When we need to count how many times we can form the word "pizza" from available characters in a string, we need to check the frequency of each required character. Since "pizza" contains 'p', 'i', 'z', 'z', 'a', we need at least 1 'p', 1 'i', 2 'z', and 1 'a' to form one complete word.

So, if the input is like "ihzapezlzzilaop", then the output will be 2.

Algorithm

To solve this problem, we follow these steps ?

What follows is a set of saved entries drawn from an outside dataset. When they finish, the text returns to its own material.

-- ==== Sys2Proof/Machine/Crypto.lean ====
section
/-! DEFINITION. Crypto.lean: the published algorithms that the spec names: CRC-32 (R658), SHA-256, SHA-384, HMAC and HKDF (R631),
AES-256-GCM (R634), ECDSA and ECDH on P-384 (R631, R662, R665), and LMS_SHA256_M32_H20 keys and signatures
(R664, R668, R669). Values are byte lists in the order that each standard gives. -/

namespace Sys2Proof.Machine

/-! ### CRC-32 (IEEE 802.3) -/

def crcByte (c : BitVec 32) (b : Byte) : BitVec 32 :=
  (upTo 0 8).foldl (fun c _ => if c.getLsbD 0 then (c >>> 1) ^^^ 0xEDB88320 else c >>> 1) (c ^^^ b.setWidth 32)

def crc32 (bs : List Byte) : Nat := (~~~(bs.foldl crcByte 0xFFFFFFFF)).toNat

/-! ### SHA-2 -/

/-- Constants of SHA-256. -/
def sha256K : List (BitVec 32) :=
  [0x428A2F98, 0x71374491, 0xB5C0FBCF, 0xE9B5DBA5, 0x3956C25B, 0x59F111F1, 0x923F82A4, 0xAB1C5ED5,
   0xD807AA98, 0x12835B01, 0x243185BE, 0x550C7DC3, 0x72BE5D74, 0x80DEB1FE, 0x9BDC06A7, 0xC19BF174] ++
  [0xE49B69C1, 0xEFBE4786, 0x0FC19DC6, 0x240CA1CC, 0x2DE92C6F, 0x4A7484AA, 0x5CB0A9DC, 0x76F988DA,
   0x983E5152, 0xA831C66D, 0xB00327C8, 0xBF597FC7, 0xC6E00BF3, 0xD5A79147, 0x06CA6351, 0x14292967] ++
  [0x27B70A85, 0x2E1B2138, 0x4D2C6DFC, 0x53380D13, 0x650A7354, 0x766A0ABB, 0x81C2C92E, 0x92722C85,
   0xA2BFE8A1, 0xA81A664B, 0xC24B8B70, 0xC76C51A3, 0xD192E819, 0xD6990624, 0xF40E3585, 0x106AA070] ++
  [0x19A4C116, 0x1E376C08, 0x2748774C, 0x34B0BCB5, 0x391C0CB3, 0x4ED8AA4A, 0x5B9CCA4F, 0x682E6FF3,
   0x748F82EE, 0x78A5636F, 0x84C87814, 0x8CC70208, 0x90BEFFFA, 0xA4506CEB, 0xBEF9A3F7, 0xC67178F2]

def sha256Init : List (BitVec 32) := [0x6A09E667, 0xBB67AE85, 0x3C6EF372, 0xA54FF53A,
  0x510E527F, 0x9B05688C, 0x1F83D9AB, 0x5BE0CD19]

/-- Constants of SHA-384. -/
def sha512K : List (BitVec 64) :=
  [0x428A2F98D728AE22, 0x7137449123EF65CD, 0xB5C0FBCFEC4D3B2F, 0xE9B5DBA58189DBBC,
   0x3956C25BF348B538, 0x59F111F1B605D019, 0x923F82A4AF194F9B, 0xAB1C5ED5DA6D8118,
   0xD807AA98A3030242, 0x12835B0145706FBE, 0x243185BE4EE4B28C, 0x550C7DC3D5FFB4E2,
   0x72BE5D74F27B896F, 0x80DEB1FE3B1696B1, 0x9BDC06A725C71235, 0xC19BF174CF692694] ++
  [0xE49B69C19EF14AD2, 0xEFBE4786384F25E3, 0x0FC19DC68B8CD5B5, 0x240CA1CC77AC9C65,
   0x2DE92C6F592B0275, 0x4A7484AA6EA6E483, 0x5CB0A9DCBD41FBD4, 0x76F988DA831153B5,
   0x983E5152EE66DFAB, 0xA831C66D2DB43210, 0xB00327C898FB213F, 0xBF597FC7BEEF0EE4,
   0xC6E00BF33DA88FC2, 0xD5A79147930AA725, 0x06CA6351E003826F, 0x142929670A0E6E70] ++
  [0x27B70A8546D22FFC, 0x2E1B21385C26C926, 0x4D2C6DFC5AC42AED, 0x53380D139D95B3DF,
   0x650A73548BAF63DE, 0x766A0ABB3C77B2A8, 0x81C2C92E47EDAEE6, 0x92722C851482353B,
   0xA2BFE8A14CF10364, 0xA81A664BBC423001, 0xC24B8B70D0F89791, 0xC76C51A30654BE30,
   0xD192E819D6EF5218, 0xD69906245565A910, 0xF40E35855771202A, 0x106AA07032BBD1B8] ++
  [0x19A4C116B8D2D0C8, 0x1E376C085141AB53, 0x2748774CDF8EEB99, 0x34B0BCB5E19B48A8,
   0x391C0CB3C5C95A63, 0x4ED8AA4AE3418ACB, 0x5B9CCA4F7763E373, 0x682E6FF3D6B2B8A3,
   0x748F82EE5DEFB2FC, 0x78A5636F43172F60, 0x84C87814A1F0AB72, 0x8CC702081A6439EC,
   0x90BEFFFA23631E28, 0xA4506CEBDE82BDE9, 0xBEF9A3F7B2C67915, 0xC67178F2E372532B] ++
  [0xCA273ECEEA26619C, 0xD186B8C721C0C207, 0xEADA7DD6CDE0EB1E, 0xF57D4F7FEE6ED178,
   0x06F067AA72176FBA, 0x0A637DC5A2C898A6, 0x113F9804BEF90DAE, 0x1B710B35131C471B,
   0x28DB77F523047D84, 0x32CAAB7B40C72493, 0x3C9EBE0A15C9BEBC, 0x431D67C49C100D4C,
   0x4CC5D4BECB3E42B6, 0x597F299CFC657E2A, 0x5FCB6FAB3AD6FAEC, 0x6C44198C4A475817]

def sha384Init : List (BitVec 64) := [0xCBBB9D5DC1059ED8, 0x629A292A367CD507, 0x9159015A3070DD17,
  0x152FECD8F70E5939, 0x67332667FFC00B31, 0x8EB44A8768581511,
  0xDB0C2E0D64F98FA7, 0x47B5481DBEFA4FA4]

/-- What tells the two word sizes apart: the rotations of the upper and lower sigma functions, and the constants. -/
structure Sha (w : Nat) where
  big0 : Nat × Nat × Nat
  big1 : Nat × Nat × Nat
  small0 : Nat × Nat × Nat     -- the third is a shift
  small1 : Nat × Nat × Nat
  k : List (BitVec w)

def sha256Par : Sha 32 := ⟨(2, 13, 22), (6, 11, 25), (7, 18, 3), (17, 19, 10), sha256K⟩
def sha512Par : Sha 64 := ⟨(28, 34, 39), (14, 18, 41), (1, 8, 7), (19, 61, 6), sha512K⟩

def rot3 {w : Nat} (x : BitVec w) (r : Nat × Nat × Nat) : BitVec w := x.rotateRight r.1 ^^^ x.rotateRight r.2.1 ^^^ x.rotateRight r.2.2
def rotShift {w : Nat} (x : BitVec w) (r : Nat × Nat × Nat) : BitVec w := x.rotateRight r.1 ^^^ x.rotateRight r.2.1 ^^^ x >>> r.2.2

/-- `n` further words of a message schedule, newest first. -/
def shaExtend {w : Nat} (p : Sha w) : Nat → List (BitVec w) → List (BitVec w)
  | 0, ws => ws
  | n + 1, ws => shaExtend p n
      ((rotShift (ws.getD 1 0) p.small1 + ws.getD 6 0 + rotShift (ws.getD 14 0) p.small0 + ws.getD 15 0) :: ws)

/-- One round on the eight working words `a` to `h`. -/
def shaRound {w : Nat} (p : Sha w) (v : List (BitVec w)) (kw : BitVec w × BitVec w) : List (BitVec w) :=
  match v with
  | [a, b, c, d, e, f, g, h] =>
    let t1 := h + rot3 e p.big1 + ((e &&& f) ^^^ (~~~e &&& g)) + kw.1 + kw.2
    let t2 := rot3 a p.big0 + ((a &&& b) ^^^ (a &&& c) ^^^ (b &&& c))
    [t1 + t2, a, b, c, d + t1, e, f, g]
  | _ => v

/-- `n` big-endian words of `k` bytes. -/
def beWords (w k : Nat) : Nat → List Byte → List (BitVec w)
  | 0, _ => []
  | n + 1, bs => BitVec.ofNat w (beNat (bs.take k)) :: beWords w k n (bs.drop k)

def shaBlock {w : Nat} (p : Sha w) (h : List (BitVec w)) (block : List Byte) : List (BitVec w) :=
  let ws := (shaExtend p (p.k.length - 16) (beWords w (w / 8) 16 block).reverse).reverse
  List.zipWith (· + ·) h ((List.zip p.k ws).foldl (shaRound p) h)

/-- The blocks of a padded message, `n` of them. -/
def shaBlocks {w : Nat} (p : Sha w) (size : Nat) : Nat → List (BitVec w) → List Byte → List (BitVec w)
  | 0, h, _ => h
  | n + 1, h, bs => shaBlocks p size n (shaBlock p h (bs.take size)) (bs.drop size)

/-- Padding to whole blocks of `size` bytes, with a length field of `lenBytes`. -/
def shaPad (size lenBytes : Nat) (bs : List Byte) : List Byte :=
  let used := (bs.length + 1 + lenBytes) % size
  bs ++ 0x80 :: (List.replicate ((size - used) % size) 0 ++ beBytes lenBytes (8 * bs.length))

def sha256 (bs : List Byte) : List Byte :=
  let m := shaPad 64 8 bs
  (shaBlocks sha256Par 64 (m.length / 64) sha256Init m).flatMap fun x => beBytes 4 x.toNat

def sha384 (bs : List Byte) : List Byte :=
  let m := shaPad 128 16 bs
  ((shaBlocks sha512Par 128 (m.length / 128) sha384Init m).flatMap fun x => beBytes 8 x.toNat).take 48

/-! ### HMAC and HKDF with SHA-384 -/

def hmac384 (key msg : List Byte) : List Byte :=
  let k := if 128 < key.length then sha384 key else key
  let k := k ++ List.replicate (128 - k.length) 0
  sha384 (k.map (· ^^^ 0x5C) ++ sha384 (k.map (· ^^^ 0x36) ++ msg))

• Count frequency of 'p' in the string
• Count frequency of 'i' in the string
• Count frequency of 'z' in the string (divide by 2 since we need 2 'z' per pizza)
• Count frequency of 'a' in the string
• Return the minimum of all these counts

Example

class Solution:
    def solve(self, s):
        p_freq = s.count('p')
        i_freq = s.count('i')
        z_freq = s.count('z')
        a_freq = s.count('a')
        return min(p_freq, i_freq, z_freq // 2, a_freq)

ob = Solution()
print(ob.solve("ihzapezlzzilaop"))

2

How It Works

In the string "ihzapezlzzilaop", let's count each character ?

s = "ihzapezlzzilaop"

p_count = s.count('p')
i_count = s.count('i')
z_count = s.count('z')
a_count = s.count('a')

print(f"p: {p_count}, i: {i_count}, z: {z_count}, a: {a_count}")
print(f"Possible pizzas: {min(p_count, i_count, z_count // 2, a_count)}")

p: 2, i: 2, z: 4, a: 2
Possible pizzas: 2

Alternative Implementation

Using Counter from collections module ?

from collections import Counter

def count_pizzas(s):
    freq = Counter(s)
    return min(freq['p'], freq['i'], freq['z'] // 2, freq['a'])

result = count_pizzas("ihzapezlzzilaop")
print(result)

2

Conclusion

To count possible "pizza" formations, find the minimum of individual character frequencies, remembering that 'z' needs to be divided by 2 since "pizza" requires two 'z' characters. The bottleneck character determines the maximum number of complete words we can form.